Peter Jaszi is faculty director of the Glushko-Samuelson Intellectual Property Law Clinic and professor of law. He holds expertise in intellectual property and copyright law. He was Pauline Ruvle Moore Scholar in Public Law from 1981-82; Outstanding Faculty Scholarship Awardee in 1982; and he received the AU Faculty Award for Outstanding Contributions to Academic Development in 1996. He is a member of the Selden Society (state correspondent for Washington, D.C.). Previously he was a member of the Copyright Society of the U.S.A. trustee, 1992-94; International Association for the Advancement of Teaching and Research in Intellectual Property; National Zoological Park, Washington, D.C., Animal Welfare Board, 1986-present; Library of Congress Advisory Committee on Copyright Registration and Deposit (ACCORD), 1993. He has written many chapters, articles and monographs on copyright, intellectual property, technology and other issues. He was editor of The Construction of Authorship: Textual Appropriation in Law and Literature Durham, N.C.: Duke University Press, 1994 (with M. Woodmansee) (also published as a law journal issue, 10 Cardozo Arts and Entertainment Law Journal 274, 1992). He is co-author of Legal Issues in Addict Diversion (Lexington Books, 1976) and Copyright Law, Third Edition (Matthew Bender & Co., 1994).

Recut, Reframe, Recycle: An Interview with Pat Aufderheide and Peter Jaszi (Part One)

I am posting tonight from the west coast, having flown out to California to participate in 24/7 A DYI Video Summit being hosted by the University of Southern California. The event brings together videomakers from a range of different communities -- everything from fan video producers to activists who use Youtube to get their messages out to the world. I am thrilled to be participating on a plenary panel on the future of DYI Video, featuring Yochai Benkler, John Seely Brown, Joi Ito, and Lawrence Lessig, hosted by Howard Rheingold. As I was getting ready to head out to the conference, I conducted an interview for the blog with media scholar Pat Aufderheide (of the Center for Social Media) and Law Professor Peter Jaszi, both from American University. I've long been interested in the work Pat and Peter have been doing promoting fair use in relation to a range of different communities of practice -- including documentary filmmakers, media literacy instructors, and producers of online video content. We featured some of the work they were doing through the Media in Transition conference at MIT last year. You can hear a podcast of that discussion online. I wanted to check in with them because in the past few months, they've issued several major new studies on the impact of copyright confusion on our culture, work which is setting the stage for efforts to identify "best practices" and to negotiate "acceptable use" standards to broaden the protections afforded those of us who are tying to integrate media production activities into our classrooms or who are involved in mashing up content as a form of expressive practice. Today, I am running the first installment of this exchange.

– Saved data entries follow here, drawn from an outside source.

-- ==== Sys2Proof/Machine/Dispatch.lean ====
section
/-! DEFINITION. The completion of a command (spec/30_encoding.md R80): one arm a command. -/

namespace Sys2Proof.Machine

def exec (i : Instr) (s : State) : Host.Outcome State Fault Refusal :=
  match i with
  | .nop => Sys2Proof.Machine.execNop s
  | .enc => Sys2Proof.Machine.execEnc s
  | .dec => Sys2Proof.Machine.execDec s
  | .permIP => Sys2Proof.Machine.execPermIP s
  | .permFP => Sys2Proof.Machine.execPermFP s
  | .permPC1 => Sys2Proof.Machine.execPermPC1 s
  | .permPC2 => Sys2Proof.Machine.execPermPC2 s
  | .permE => Sys2Proof.Machine.execPermE s
  | .permP => Sys2Proof.Machine.execPermP s
  | .sbox j => Sys2Proof.Machine.execSbox j s
  | .rnd r => Sys2Proof.Machine.execRnd r s
  | .rkey r => Sys2Proof.Machine.execRkey r s
  | .kscd r => Sys2Proof.Machine.execKscd r s
  | .parity => Sys2Proof.Machine.execParity s

end Sys2Proof.Machine
end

A recent study by the Pew Center for Internet Research suggests that almost 60 percent of teens on line have produced their own media content and a growing percentage of them are circulating that content beyond their immediate friends and families. What are the implications of this growth of grassroots media production for our current understandings of fair use?

PA: A more participatory media culture is definitely going mainstream. While it's still true that many more people watch than make at the moment, you're right to point out that young people are growing up as makers, and seizing upon blogs, online video and social networks to express and even form their identities. There are DaxFlame aficionados, and there are dozens of take-offs on "Dick in a Box," and "Dramatic Chipmunk" has spawned "Dramatic Snake" and "Dramatic Squirrel" and even compilation and fan websites for the phenomenon.

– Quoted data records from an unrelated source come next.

theorem getVar_setVar_of_ne {x z : Var} (hz : z ≠ x) (v : Word) (s : State) :
    getVar z (setVar x v s) = getVar z s :=
  (lookupVar_insertVar z x v s.host.vars).trans (if_neg hz)

@[simp] theorem getVar_nextLine (x : Var) (s : State) : getVar x (nextLine s) = getVar x s := rfl
@[simp] theorem getVar_logRead (x : Var) (v : Word) (s : State) : getVar x (logRead v s) = getVar x s := rfl

/-! ### `wr` and `rd` -/

theorem execStmt_wr (r : Reg) (v : Word) (s : State) : execStmt (.wr r v) s = .next (nextLine (writeReg r v s)) := by
  simp only [execStmt, stmtWrite, memWrite_regOffset]

theorem execStmt_rd_of_ok {r : Reg} {s : State} {w : Word} (h : memRead (regOffset r) 4 s = .ok w) (x : Var) :
    execStmt (.rd x r) s = .next (nextLine (setVar x w (logRead w s))) := by
  simp only [execStmt, stmtRead, h]

theorem execStmt_rd_of_error {r : Reg} {s : State} {f : Fault} (h : memRead (regOffset r) 4 s = .error f) (x : Var) :
    execStmt (.rd x r) s = .fault f := by
  simp only [execStmt, stmtRead, h]

/-- Settles O56: a write leaves the host where it was (`writeReg_others`), and a read's word is one variable's. -/
theorem hostAccessStatementsAreAccesses : Obligations.HostAccessStatementsAreAccesses := by
  refine ⟨⟨rfl, rfl, rfl, rfl, rfl, rfl, rfl, rfl⟩, fun s r x v => ⟨?wr, rfl, fun w hw => ?rd, fun f hf => ?fault⟩⟩
  case wr =>
    obtain ⟨hhost, -⟩ := writeReg_others r v s
    refine ⟨_, accessOp_write_regOffset r v s, ?_⟩
    rw [execStmt_wr, ← hhost]
    rfl
  case rd =>
    refine ⟨_, execStmt_rd_of_ok hw x, ?_, fun z hz => ?_, rfl, rfl, rfl, rfl⟩
    · rw [getVar_nextLine, getVar_setVar_self]
    · rw [getVar_nextLine, getVar_setVar_of_ne hz, getVar_logRead]
  case fault => exact execStmt_rd_of_error hf x

end Sys2Proof.Machine
end

section
/-! PROOF. O27, O55, O57: the host's variables and jumps (spec/30_encoding.md R77). -/

namespace Sys2Proof.Machine

/-! ### The variables' canonical form -/

theorem mem_insertVar {x : Var} {v : Word} {vs : List (Var × Word)} {p : Var × Word} (h : p ∈ insertVar x v vs) :
    p = (x, v) ∨ p ∈ vs := by
  induction vs with
  | nil => exact .inl (List.mem_singleton.mp h)
  | cons q vs ih =>
    obtain ⟨y, u⟩ := q
    simp only [insertVar] at h
    split at h
    · exact List.mem_cons.mp h
    · split at h
      · exact (List.mem_cons.mp h).imp_right (List.mem_cons_of_mem _)
      · obtain rfl | h := List.mem_cons.mp h
        · exact .inr List.mem_cons_self
        · exact (ih h).imp_right (List.mem_cons_of_mem _)

theorem varsSorted_insertVar (x : Var) (v : Word) {vs : List (Var × Word)} (h : varsSorted vs) :
    varsSorted (insertVar x v vs) := by
  induction vs with
  | nil => exact List.pairwise_singleton _ _
  | cons q vs ih =>
    obtain ⟨y, u⟩ := q
    obtain ⟨hy, hvs⟩ := List.pairwise_cons.mp h
    simp only [insertVar]
    split
    case isTrue hlt =>
      refine List.pairwise_cons.mpr ⟨fun p hp => ?_, h⟩
      obtain rfl | hp := List.mem_cons.mp hp
      · exact hlt
      · exact Nat.lt_trans hlt (hy p hp)
    case isFalse hnlt =>
      split
      case isTrue heq =>
        subst heq
        exact List.pairwise_cons.mpr ⟨hy, hvs⟩
      case isFalse hne =>
        refine List.pairwise_cons.mpr ⟨fun p hp => ?_, ih hvs⟩
        obtain rfl | hp := mem_insertVar hp
        · exact Nat.lt_of_le_of_ne (Nat.not_lt.mp hnlt) (Ne.symm hne)
        · exact hy p hp

/-- A statement leaves the variables alone or sets one of them. -/
theorem execStmt_next_vars {st : Stmt} {s t : State} (h : execStmt st s = .next t) :
    t.host.vars = s.host.vars ∨ ∃ x v, t.host.vars = insertVar x v s.host.vars := by
  cases st with
  | wr r _ | wrVar r _ =>
    simp only [execStmt, stmtWrite, memWrite_regOffset] at h
    cases h
    obtain ⟨hhost, -⟩ := writeReg_others r _ s
    have hvars := congrArg HostAgent.vars hhost
    exact .inl hvars
  | rd x r =>
    simp only [execStmt, stmtRead] at h
    split at h
    · cases h
      exact .inr ⟨_, _, rfl⟩
    · cases h
  | jb x b l | jnb x b l | jne x v l =>
    obtain ⟨n, rfl⟩ := jumpIf_next h
    exact .inl rfl
  | set x v | xor x y | add x v =>
    cases h
    exact .inr ⟨_, _, rfl⟩
  | halt =>
    cases h
    exact .inl rfl

theorem accessOp_next_host {op : HostOp} {s t : State} (h : accessOp op s = .next t) : t.host = s.host := by
  cases op with
  | read off width =>
    simp only [accessOp] at h
    split at h
    · cases h
      rfl
    · cases h
  | write off width v =>
    simp only [accessOp] at h
    split at h
    · rename_i t' ht
      cases h
      obtain ⟨-, r, -, rfl⟩ := memWrite_ok ht
      exact (writeReg_others r v s).left
    · cases h
  | other => cases h

theorem coreStep_next_host {s t : State} (h : coreStep s = .next t) : t.host = s.host := by
  unfold coreStep at h
  split at h
  · split at h
    · obtain ⟨-, -, -, -, -, -, -, -, hhost, -⟩ := completionFrame _ _ _ h
      exact hhost
    · cases h
  · cases h
    rfl

/-- Every turn but the host's own leaves the host agent alone. -/
theorem runTurn_next_host {tn : Turn} (hp : tn ≠ .program) {s t : State} (h : runTurn tn s = .next t) :
    t.host = s.host := by
  cases tn with
  | program => exact absurd rfl hp
  | access op => exact accessOp_next_host h
  | core => exact coreStep_next_host h
  | reset =>
    cases h
    rfl

/-- A step that answers is the turn in hand, or the empty step of a machine with nothing to do. -/
theorem step_next_turn {s t : State} (h : step s = .next t) :
    t = s ∨ ∃ tn, nextTurn s = some tn ∧ runTurn tn (popTurn s) = .next t := by
  unfold step takeTurn at h
  split at h
  · exact .inr ⟨_, ‹_›, h⟩
  · cases h
  · exact .inr ⟨_, ‹_›, h⟩
  · cases h
    exact .inl rfl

Many practices enthusiastically being pioneered and developed online involve use of copyrighted material. That's normal for new cultural creation. It builds on existing culture. Our culture is markedly commercial and popular, and our current copyright regime features default copyright (your grocery list is copyrighted when you've written it down) and very, very long terms (meaning that nothing you'd want to quote ever seems to fall into the public domain). So quoting of copyrighted culture will continue to be a key tool of new cultural producers.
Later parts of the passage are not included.